DATA SHOWN:
-- ==== Sys2Proof/Syntax.lean ====
section
/-! DEFINITION. The commands of the part: one constructor of `Instr` per row of spec/opcode_table.json, and the types of
their operands. A constructor is an event from outside, a request of the host, or a message that one block takes from
another. -/

namespace Sys2Proof

/-- Power of a bay or a port (R29, R99). -/
inductive Power where
  | off | on
  deriving DecidableEq, Repr

/-- States of a bay (R28). -/
inductive BayState where
  | off | empty | probing | mounted | faulted
  deriving DecidableEq, Repr

/-- The eject lock (R39). -/
inductive Lock where
  | engaged | disengaged
  deriving DecidableEq, Repr

/-- The lamp of a slot (R42). -/
inductive Lamp where
  | unlit | redFlashing | greenSteady | redSteady | amberFlashing | amberSteady
  deriving DecidableEq, Repr

/-- Modes of the health monitor (R63 to R66). -/
inductive HealthMode where
  | normal | careful
  deriving DecidableEq, Repr

/-- States of a port (R96). -/
inductive PortState where
  | off | detached | attached | ready | lost | faulted
  deriving DecidableEq, Repr

/-- States of a job (R2). -/
inductive JobState where
  | opened | sealed | stopping | done | stopped
  deriving DecidableEq, Repr

/-- Verify mode of a job (1.1). -/
inductive VerifyMode where
  | full | off
  deriving DecidableEq, Repr

/-- Damage policy of a job (1.1). -/
inductive DamagePolicy where
  | abort | salvage
  deriving DecidableEq, Repr

/-- Stop mode of a job (1.1). -/
inductive StopMode where
  | drain | cut
  deriving DecidableEq, Repr

/-- States of a clip (R8). -/
inductive ClipState where
  | queued | waiting | reading | landing | safe | partialSafe | failed | cancelled
  deriving DecidableEq, Repr

/-- Wait reasons of a clip (1.2). -/
inductive WaitReason where
  | space | port
  deriving DecidableEq, Repr

/-- Causes of clips and copies alike (R180). -/
inductive Cause where
  | media | sourceLost | sourceDigest | writeError | portLost | portFault | verifyMismatch | noRepairSource | space
  | cancelled
  deriving DecidableEq, Repr

/-- States of a copy (R11). -/
inductive CopyState where
  | pending | writing | written | verifying | verified | repairing | failed | dropped | skipped
  deriving DecidableEq, Repr

/-- Purpose of an extent (R70). -/
inductive Purpose where
  | first | repair
  deriving DecidableEq, Repr

/-- The card signature: a 16-byte serial and a capacity in 512-byte blocks (2.4). -/
structure CardSig where
  serial : List Byte
  capacity : Nat
  deriving DecidableEq, Repr

/-- A drive's identity: a 20-byte serial, its block size and its capacity in drive blocks (6.1). -/
structure DriveId where
  serial : List Byte
  blockSize : Nat
  capacity : Nat
  deriving DecidableEq, Repr

/-- A run of card blocks (R6). -/
structure Run where
  start : Nat
  count : Nat
  deriving DecidableEq, Repr

/-- A slot of JOB_OPEN's copy set as its bytes stand in the request: port and required flag (R181). -/
structure CopySlot where
  port : Nat
  flag : Nat
  deriving DecidableEq, Repr

/-- The four counts of a job (1.1). -/
structure Counts where
  safe : Nat
  partialSafe : Nat
  failed : Nat
  cancelled : Nat
  deriving DecidableEq, Repr

/-- The running state of a digest: the register and the byte count (R89). -/
structure DigestState where
  reg : Digest
  count : Nat
  deriving DecidableEq, Repr

/-- The claim identity of an extent (R70). -/
structure ClaimId where
  clip : Nat
  purpose : Purpose
  repairPort : Option (Fin 4)
  seq : Nat
  deriving DecidableEq, Repr

/-- A work item of a bay: the read of a clip, or a card-sourced repair read for one port (R51). -/
inductive WorkItem where
  | clip (clip : Nat)
  | repair (clip : Nat) (port : Fin 4)
  deriving DecidableEq, Repr

/-- What the job manager hands a bay to read: the item, the clip's length and runs, the damage policy, and for a repair
the damage list (R51, R61, R62). -/
structure ReadWork where
  item : WorkItem
  length : Nat
  runs : List Run
  policy : DamagePolicy
  damage : List Nat
  deriving DecidableEq, Repr

/-- Who claims an extent: a lane serving a bay, or a port's verify engine (R71). -/
inductive Requester where
  | lane (lane : Fin 4) (bay : Fin 8)
  | engine (port : Fin 4)
  deriving DecidableEq, Repr

/-- A port's answer to a hold enquiry (R16). -/
inductive HoldAnswer where
  | fits (footprint dataUnits : Nat)
  | noRoom
  | notReady
  deriving DecidableEq, Repr

/-- The run reserved for a copy: its first drive block, footprint and data units (1.3). -/
structure Placement where
  start : Nat
  footprint : Nat
  dataUnits : Nat
  deriving DecidableEq, Repr

/-- A port's answer to a confirmation: the placement, or not ready with a void hold's cause (R105). -/
inductive ConfirmAnswer where
  | placed (p : Placement)
  | notReady (cause : Option Cause)
  deriving DecidableEq, Repr

/-- The trailer fields that the job manager gives with a trailer append (R120, R124). -/
structure TrailerFields where
  job : Nat
  attempt : Nat
  length : Nat
  digest : Digest
  sig : CardSig
  damage : List Nat
  runStart : Nat
  label : List Byte
  deriving DecidableEq, Repr

/-- An entry of a verify queue. `repairPort` is absent for a verify entry and present for a sibling entry; `dataUnits`
is the verify entry's, and 0 in a sibling entry, which has no such field (R135). -/
structure VerifyEntry where
  clip : Nat
  length : Nat
  digest : Digest
  runStart : Nat
  dataUnits : Nat
  repairPort : Option (Fin 4)
  deriving DecidableEq, Repr

/-- The end of a probe, by the card's answer or by the timer: its bay, and whether it is late, that of a probe which has ended
already (R31; log 24). -/
structure ProbeEnd where
  bay : Fin 8
  late : Bool
  deriving DecidableEq, Repr

/-- The end of an identification, by the drive's answer or by the timer: its port, and whether it is late, that of an
identification which has ended already (R97; log 24). -/
structure IdentEnd where
  port : Fin 4
  late : Bool
  deriving DecidableEq, Repr

/-- A drive's answer to a write: its port, and whether it is late, the answer to a write that the port has abandoned (R130;
log 24). -/
structure WriteAnswer where
  port : Fin 4
  late : Bool
  deriving DecidableEq, Repr

/-- Events told by N_BAY with their further content (R43). -/
inductive BayEvent where
  | insert
  | mount (sig : CardSig)
  | probeFault
  | cardLost (left : BayState)
  | healthMode (mode : HealthMode)
  | lockChange
  deriving DecidableEq, Repr

/-- A removed area's final counts (R103, R115). -/
structure AreaCounts where
  fill : Nat
  abandoned : Nat
  placements : Nat
  deriving DecidableEq, Repr

/-- What an area change notice says of an installed area: start block, C, R and F (R115). -/
structure AreaBrief where
  start : Nat
  capacity : Nat
  reserve : Nat
  fill : Nat
  deriving DecidableEq, Repr

/-- Events told by N_PORT with their further content (R115). -/
inductive PortEvent where
  | attach (identity : Option DriveId)
  | detach
  | lost (grace : Nat)
  | returned (timeLeft : Nat)
  | graceExpiry (counts : AreaCounts)
  | fault (counts : AreaCounts)
  | areaChange (area : Option AreaBrief)
  deriving DecidableEq, Repr

/-- The four kinds of notice (10.4, R43, R115, R173). -/
inductive Notice where
  | bay (bay : Fin 8) (event : BayEvent) (state : BayState) (lock : Lock)
  | clip (clip job : Nat) (state : ClipState) (wait : Option WaitReason) (cause : Option Cause)
  | job (job : Nat) (state : JobState) (stop : Option StopMode) (counts : Counts)
  | port (port : Fin 4) (event : PortEvent) (state : PortState)
  deriving DecidableEq, Repr

/-- The commands, in the order of spec/opcode_table.json. `tag` is the request's tag (R166). Request operands are the
values as they stand in the request's body, so that the owning block can refuse them (R178). -/
inductive Instr where
  | powerOn
  | linkReset
  | linkUp
  | receiveFrame (transfer : List Byte)
  | sendFrame
  | noticeQueued (notice : Notice)
  | ident (tag : Nat)
  | plan (tag number : Nat)
  | poolFreeQuestion (plan : Fin 4)
  | planAnswer (yes : Bool)
  | health (tag selector w up lo : Nat)
  | grace (tag selector seconds : Nat)
  | baypwr (tag bay power : Nat)
  | portpwr (tag port power : Nat)
  | areaSet (tag port start length unit reserve fill : Nat) (label : List Byte)
  | areaDrop (tag port : Nat)
  | jobOpen (tag job bay verify damage count : Nat) (slots : List CopySlot)
  | clipAdd (tag job : Nat) (label : List Byte) (length : Nat) (runs : List Run) (expectFlag : Nat) (expect : Digest)
  | jobSeal (tag job : Nat)
  | jobStop (tag job mode : Nat)
  | clipCancel (tag clip : Nat)
  | cardRelease (tag bay force : Nat)
  | jobRetire (tag job : Nat)
  | cardRead (tag bay start count : Nat)
  | bayQuery (tag bay : Nat)
  | portQuery (tag port : Nat)
  | jobQuery (tag job : Nat)
  | clipQuery (tag clip : Nat)
  | poolQuery (tag : Nat)
  | reset (tag : Nat)
  | cardSeated (bay : Fin 8)
  | probeCompletion (probe : ProbeEnd) (answer : Option CardSig)
  | probeTimerExpiry (probe : ProbeEnd)
  | cardLeaves (bay : Fin 8)
  | cardLoss (bay : Fin 8) (seated : Bool)
  | ejectButton (bay : Fin 8)
  | bayJobBound (bay : Fin 8) (job : Nat) (sig : CardSig) (state : JobState)
  | bayJobState (bay : Fin 8) (state : JobState)
  | bayClearChange (bay : Fin 8) (value : Bool)
  | bayJobRemoved (bay : Fin 8)
  | bayReleaseAccepted (bay : Fin 8)
  | bayReadWork (bay : Fin 8) (work : ReadWork)
  | healthWindowExpiry (bay : Fin 8)
  | blockReadAttempt (lane : Fin 4) (answer : Option (List Byte))
  | readCompletionAck (lane : Fin 4) (item : WorkItem)
  | extentClaim (requester : Requester) (claim : ClaimId)
  | extentComplete (index : Nat) (claim : ClaimId) (bytes : Nat)
  | pendingSetQuestion (index : Nat) (claim : ClaimId)
  | pendingSetAnswer (index : Nat) (claim : ClaimId) (ports : List (Fin 4))
  | extentRelease (port : Fin 4) (extents : List (Nat × ClaimId))
  | clipDiscard (clip : Nat)
  | repairDiscard (clip : Nat) (port : Fin 4)
  | poolOffer (bay : Fin 8) (claim : ClaimId)
  | siblingOffer (port : Fin 4) (index : Nat) (claim : ClaimId)
  | waitRemoved (requester : Requester) (claim : ClaimId)
  | mountReport (bay : Fin 8) (sig : CardSig)
  | cardLostReport (bay : Fin 8)
  | burstEndReport (item : WorkItem) (state : DigestState)
  | blockSubstitution (clip block : Nat)
  | readCompletion (lane : Fin 4) (clip : Nat) (state : DigestState)
  | mediaFailure (clip : Nat)
  | repairReadCompletion (lane : Fin 4) (clip : Nat) (port : Fin 4) (digest : Digest)
  | repairSourceFailure (clip : Nat) (port : Fin 4)
  | holdAnswer (port : Fin 4) (clip : Nat) (answer : HoldAnswer)
  | confirmationAnswer (port : Fin 4) (clip : Nat) (answer : ConfirmAnswer)
  | extentWriteCompletion (port : Fin 4) (clip : Nat) (purpose : Purpose) (seq : Nat)
  | trailerWriteCompletion (port : Fin 4) (clip : Nat)
  | writeFailureReport (port : Fin 4) (clip : Nat)
  | verifyStart (port : Fin 4) (clip : Nat)
  | verifyDigestReport (port : Fin 4) (clip : Nat) (digest : Option Digest)
  | verifyCompletion (port : Fin 4) (clip : Nat) (trailerPassed : Bool)
  | siblingReadCompletion (port : Fin 4) (clip : Nat) (repairPort : Fin 4) (digest : Option Digest)
  | siblingCompletionAck (port : Fin 4) (clip : Nat) (repairPort : Fin 4)
  | areaInstalledReport (port : Fin 4)
  | driveLossReport (port : Fin 4)
  | driveReturnReport (port : Fin 4)
  | graceExpiryReport (port : Fin 4)
  | portFaultReport (port : Fin 4)
  | roomFreedReport (port : Fin 4) (clip : Nat)
  | holdEnquiry (port : Fin 4) (clip length : Nat)
  | holdConfirmation (port : Fin 4) (clip : Nat)
  | holdWithdrawal (port : Fin 4) (clip : Nat)
  | placementClose (port : Fin 4) (clip : Nat)
  | runAbandonment (port : Fin 4) (clip : Nat)
  | extentAppend (port : Fin 4) (index : Nat) (claim : ClaimId) (bytes : Nat)
  | trailerAppend (port : Fin 4) (clip : Nat) (fields : TrailerFields)
  | extentRemoval (port : Fin 4) (index : Nat) (claim : ClaimId)
  | trailerRemoval (port : Fin 4) (clip : Nat)
  | verifyAppend (port : Fin 4) (entry : VerifyEntry)
  | siblingAppend (port : Fin 4) (entry : VerifyEntry)
  | verifyRemoval (port : Fin 4) (clip : Nat)
  | siblingCancel (port : Fin 4) (clip : Nat) (repairPort : Fin 4)
  | driveConnected (port : Fin 4)
  | driveIdentified (ident : IdentEnd) (answer : Option DriveId)
  | identTimerExpiry (ident : IdentEnd)
  | driveLoss (port : Fin 4) (connected : Bool)
  | graceTimerExpiry (port : Fin 4)
  | writeCompletion (answer : WriteAnswer)
  | writeFailure (answer : WriteAnswer)
  | verifyChunkRead (port : Fin 4) (answer : Option (List Byte))
  | trailerRead (port : Fin 4) (answer : Option (List Byte))
  | siblingChunkRead (port : Fin 4) (answer : Option (List Byte))
  | claimAnswer (requester : Requester) (claim : ClaimId) (index : Option Nat)
  | workItemEnded (bay : Fin 8) (item : WorkItem)
  deriving DecidableEq, Repr

end Sys2Proof
end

ABOUT THIS TASK: Where a line in the material above holds "json", copy that line.

THE ANSWER:
/-! DEFINITION. The commands of the part: one constructor of `Instr` per row of spec/opcode_table.json, and the types of
/-- The commands, in the order of spec/opcode_table.json. `tag` is the request's tag (R166). Request operands are the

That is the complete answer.